The doorbell rang, sending a spike of agony through my head. For a moment, I thought I’d black out, but no such luck.

“Sorry,” Saul murmured, then sprinted out of the room.

I threw the useless ice pack aside, then pulled my pillow out from under me and hugged it to my face, hoping blocking out the light would make the pain go away. The pillow muffled my hearing, but not so much that I couldn’t hear Saul greeting Barbie at the door. When he’d invited her to come over—against my wishes, though I was too sick to put up much of an argument—he’d considerately let the front desk know in advance and asked them not to call up to the apartment. I wished he’d told her not to ring the bell, though how he would have known she’d arrived, I don’t know.

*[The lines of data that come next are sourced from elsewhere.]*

-- ==== Sys2Proof/Laws/Operations.lean ====
section
/-! SUPPORT. What each shared operation can do, said once: if it answers a next state, one of
these cases holds. Later proofs cite these and do not unfold the operation. -/

namespace Sys2Proof.Machine

theorem rejectAccess_cases {we : Bool} {c : ErrorCode} {s t : State}
    (h : rejectAccess we c s = .next t) :
    (we = true ∧ t = respond none (record c s)) ∨
      (we = false ∧ t = respond (some 0#32) (record c s)) := by
  cases we
  · exact .inr ⟨rfl, by simpa [rejectAccess, rejectRead] using h.symm⟩
  · exact .inl ⟨rfl, by simpa [rejectAccess, rejectWrite] using h.symm⟩

theorem bufferRead_cases {b : BitVec 2} {w : BitVec 14} {s t : State}
    (h : bufferRead b w s = .next t) :
    (Config.bufCap ≤ w.toNat ∧ t = respond (some 0#32) (record .badAddr s)) ∨
      (w.toNat < Config.bufCap ∧ s.seq ≠ .idle ∧
        t = respond (some 0#32) (record .busy s)) ∨
      (w.toNat < Config.bufCap ∧ s.seq = .idle ∧ s.filled = false ∧
        t = respond (some 0#32) (record .notFilled s)) ∨
      (w.toNat < Config.bufCap ∧ s.seq = .idle ∧ s.filled = true ∧
        t = respond (some (memRead s.mem b w.toNat)) s) := by
  unfold bufferRead rejectRead answer at h
  split at h
  · next hw => exact .inl ⟨hw, by simpa using h.symm⟩
  · next hw =>
    split at h
    · next hq => exact .inr (.inl ⟨by omega, hq, by simpa using h.symm⟩)
    · next hq =>
      split at h
      · next hf =>
        exact .inr (.inr (.inl ⟨by omega, by simpa using hq, hf, by simpa using h.symm⟩))
      · next hf =>
        exact .inr (.inr (.inr ⟨by omega, by simpa using hq, by simpa using hf,
          by simpa using h.symm⟩))

theorem bufferWrite_cases {w : BitVec 14} {s t : State} (h : bufferWrite w s = .next t) :
    (Config.bufCap ≤ w.toNat ∧ t = respond none (record .badAddr s)) ∨
      (w.toNat < Config.bufCap ∧ t = respond none (record .readonly s)) := by
  unfold bufferWrite rejectWrite at h
  split at h
  · next hw => exact .inl ⟨hw, by simpa using h.symm⟩
  · next hw => exact .inr ⟨by omega, by simpa using h.symm⟩

theorem configWrite_cases {legal : Bool} {written s t : State}
    (h : configWrite legal written s = .next t) :
    (s.seq ≠ .idle ∧ t = respond none (record .busy s)) ∨
      (s.seq = .idle ∧ legal = true ∧ t = respond none { written with dirty := true }) ∨
      (s.seq = .idle ∧ legal = false ∧ t = respond none (record .range s)) := by
  unfold configWrite rejectWrite accept at h
  split at h
  · next hq => exact .inl ⟨hq, by simpa using h.symm⟩
  · next hq =>
    cases legal
    · exact .inr (.inr ⟨by simpa using hq, rfl, by simpa using h.symm⟩)
    · exact .inr (.inl ⟨by simpa using hq, rfl, by simpa using h.symm⟩)

theorem commandGate_cases {r : Host.Outcome State Fault Refusal} {s t : State}
    (h : commandGate r s = .next t) :
    (s.fatal = true ∧ t = respond none (record .fatal s)) ∨
      (s.fatal = false ∧ s.seq ≠ .idle ∧ t = respond none (record .busy s)) ∨
      (s.fatal = false ∧ s.seq = .idle ∧ r = .next t) := by
  unfold commandGate rejectWrite at h
  split at h
  · next hf => exact .inl ⟨hf, by simpa using h.symm⟩
  · next hf =>
    split at h
    · next hq => exact .inr (.inl ⟨by simpa using hf, hq, by simpa using h.symm⟩)
    · next hq => exact .inr (.inr ⟨by simpa using hf, by simpa using hq, h⟩)

theorem applyStart_cases (s : State) :
    (s.dirty = false ∧ applyStart s = s) ∨
      (s.dirty = true ∧ s.armed = true ∧
        applyStart s =
          { s with armed := false, abortReq := true, poll := 0, seq := .halting }) ∨
      (s.dirty = true ∧ s.armed = false ∧ applyStart s = { s with seq := .computing }) := by
  unfold applyStart
  cases hd : s.dirty <;> cases ha : s.armed <;> simp

theorem advance_cases (s : State) :
    (s.engSlot.toNat < 15 ∧ advance s = { s with engSlot := s.engSlot + 1#4 }) ∨
      (15 ≤ s.engSlot.toNat ∧ s.engWord.toNat + 1 < s.nwords.toNat ∧
        advance s = { s with engSlot := 0#4, engWord := s.engWord + 1#15 }) ∨
      (15 ≤ s.engSlot.toNat ∧ s.nwords.toNat ≤ s.engWord.toNat + 1 ∧
        advance s = { stopEngine s with irqPend := true }) := by
  unfold advance
  split
  · next h => exact .inl ⟨h, rfl⟩
  · next h =>
    split
    · next hw => exact .inr (.inl ⟨by omega, hw, rfl⟩)
    · next hw => exact .inr (.inr ⟨by omega, by omega, rfl⟩)

theorem engEmit_cases {s t : State} (h : engEmit s = .next t) :
    (s.engActive = false ∧ t = s) ∨
      (s.engActive = true ∧ s.engWord.toNat < Config.bufCap ∧
        t = advance
          (emit (slotPair (memRead s.mem s.engBuf s.engWord.toNat) s.engSlot) s)) := by
  unfold engEmit at h
  split at h
  · next ha => exact .inl ⟨ha, by simpa using h.symm⟩
  · next ha =>
    split at h
    · cases h
    · next hw => exact .inr ⟨by simpa using ha, by omega, by simpa using h.symm⟩

theorem engAbort_cases (s : State) :
    (s.abortReq = false ∧ engAbort s = s) ∨
      (s.abortReq = true ∧ engAbort s = { stopEngine s with abortReq := false }) := by
  unfold engAbort
  cases h : s.abortReq <;> simp

theorem fsmStep_cases (s : State) :
    (s.irqPend = false ∧ fsmStep s = s) ∨
      (s.irqPend = true ∧ (s.armed = false ∨ s.engActive = true) ∧
        fsmStep s = { s with irqPend := false }) ∨
      (s.irqPend = true ∧ s.armed = true ∧ s.engActive = false ∧
        fsmStep s = chooseBuffer { s with irqPend := false }) := by
  unfold fsmStep
  cases hi : s.irqPend <;> cases ha : s.armed <;> cases he : s.engActive <;> simp

theorem seqPoll_cases (s : State) :
    (s.seq ≠ .halting ∧ seqPoll s = s) ∨
      (s.seq = .halting ∧ s.engActive = false ∧ s.abortReq = false ∧
        seqPoll s = { s with seq := .computing, poll := 0 }) ∨
      (s.seq = .halting ∧ (s.engActive = true ∨ s.abortReq = true) ∧
        s.poll + 1 = Config.abortPollMax ∧
        seqPoll s = enterFatal { s with poll := s.poll + 1 }) ∨
      (s.seq = .halting ∧ (s.engActive = true ∨ s.abortReq = true) ∧
        s.poll + 1 ≠ Config.abortPollMax ∧
        seqPoll s = { s with poll := s.poll + 1 }) := by
  unfold seqPoll pollAgain
  by_cases hq : s.seq = .halting
  · cases he : s.engActive <;> cases ha : s.abortReq <;>
      by_cases hp : s.poll + 1 = Config.abortPollMax <;> simp [hq, hp]
  · exact .inl ⟨hq, by simp [hq]⟩

theorem seqCompute_cases (s : State) :
    (s.seq ≠ .computing ∧ seqCompute s = s) ∨
      (s.seq = .computing ∧ s.mode = 0#3 ∧ seqCompute s = computeClockDivider s) ∨
      (s.seq = .computing ∧ s.mode ≠ 0#3 ∧ seqCompute s = computeBuffers s) := by
  unfold seqCompute
  by_cases hq : s.seq = .computing <;> by_cases hm : s.mode = 0#3 <;> simp [hq, hm]

theorem solverPass_cases {x y qmax : Int} {k k' : Brackets}
    (h : solverPass x y qmax k = some k') :
    k.b + k.d ≤ qmax ∧
      (((k.a + k.c) * y ≤ x * (k.b + k.d) ∧ leftPass x y qmax k = some k') ∨
        (x * (k.b + k.d) < (k.a + k.c) * y ∧ rightPass x y qmax k = some k')) := by
  unfold solverPass at h
  split at h
  · cases h
  · next hq =>
    refine ⟨by omega, ?_⟩
    split at h
    · next hl => exact .inl ⟨hl, h⟩
    · next hl => exact .inr ⟨by omega, h⟩

/-- One step takes the first turn of the schedule. -/
theorem step_cases {s t : State} (h : step s = .next t) :
    (s.input = [] ∧ t = s) ∨
      (∃ tw rest, s.input = .host tw :: rest ∧
        exec (decodeTw tw) (withInput rest s) = .next t) ∨
      (∃ a rest, s.input = .agent a :: rest ∧ agentStep a (withInput rest s) = .next t) ∨
      (∃ rest, s.input = .reset :: rest ∧ t = withInput rest State.reset) := by
  unfold step at h
  split at h
  · next he => exact .inl ⟨he, by simpa using h.symm⟩
  · next tw rest he => exact .inr (.inl ⟨tw, rest, he, h⟩)
  · next a rest he => exact .inr (.inr (.inl ⟨a, rest, he, h⟩))
  · next rest he =>
    exact .inr (.inr (.inr ⟨rest, he, by simpa [resetBlock] using h.symm⟩))

end Sys2Proof.Machine
end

My nose told me she’d brought dinner, which made my very empty stomach heave again. I couldn’t even keep down a couple sips of water, and if I didn’t get the vomiting under control, I was going to end up in the hospital so I could get IV fluids. And wouldn’t it just be great fun to have the doctors there trying to figure out what was wrong with me? I’d be poked, prodded, and probed for the duration of my stay, and it would all be for nothing.

“Saul!” I yelled, as loudly as I dared. I didn’t think my voice carried at all, but the sound still made my head pound.

“Did you call?” Saul asked a few moments later.

“Yeah. Can you please close the door? The smell of food is not doing good things for me.”

“Oh. Sorry. Sure.”

The door closed, and I was left by myself, fighting the pain, wishing I could fast forward my life. Through the closed door, I heard the soft murmur of Saul’s and Barbie’s voices, punctuated by the occasional laugh. They were getting along famously. I tried to be glad about that, although I thought it was risky for any of us to hang out with her for any extended period of time. She was just too perceptive, and I feared she would begin poking holes in our story in no time. Hell, considering how she had Saul thinking with his little head instead of his big one, he was probably spewing all our secrets right now. I was in no shape to stop him if he was.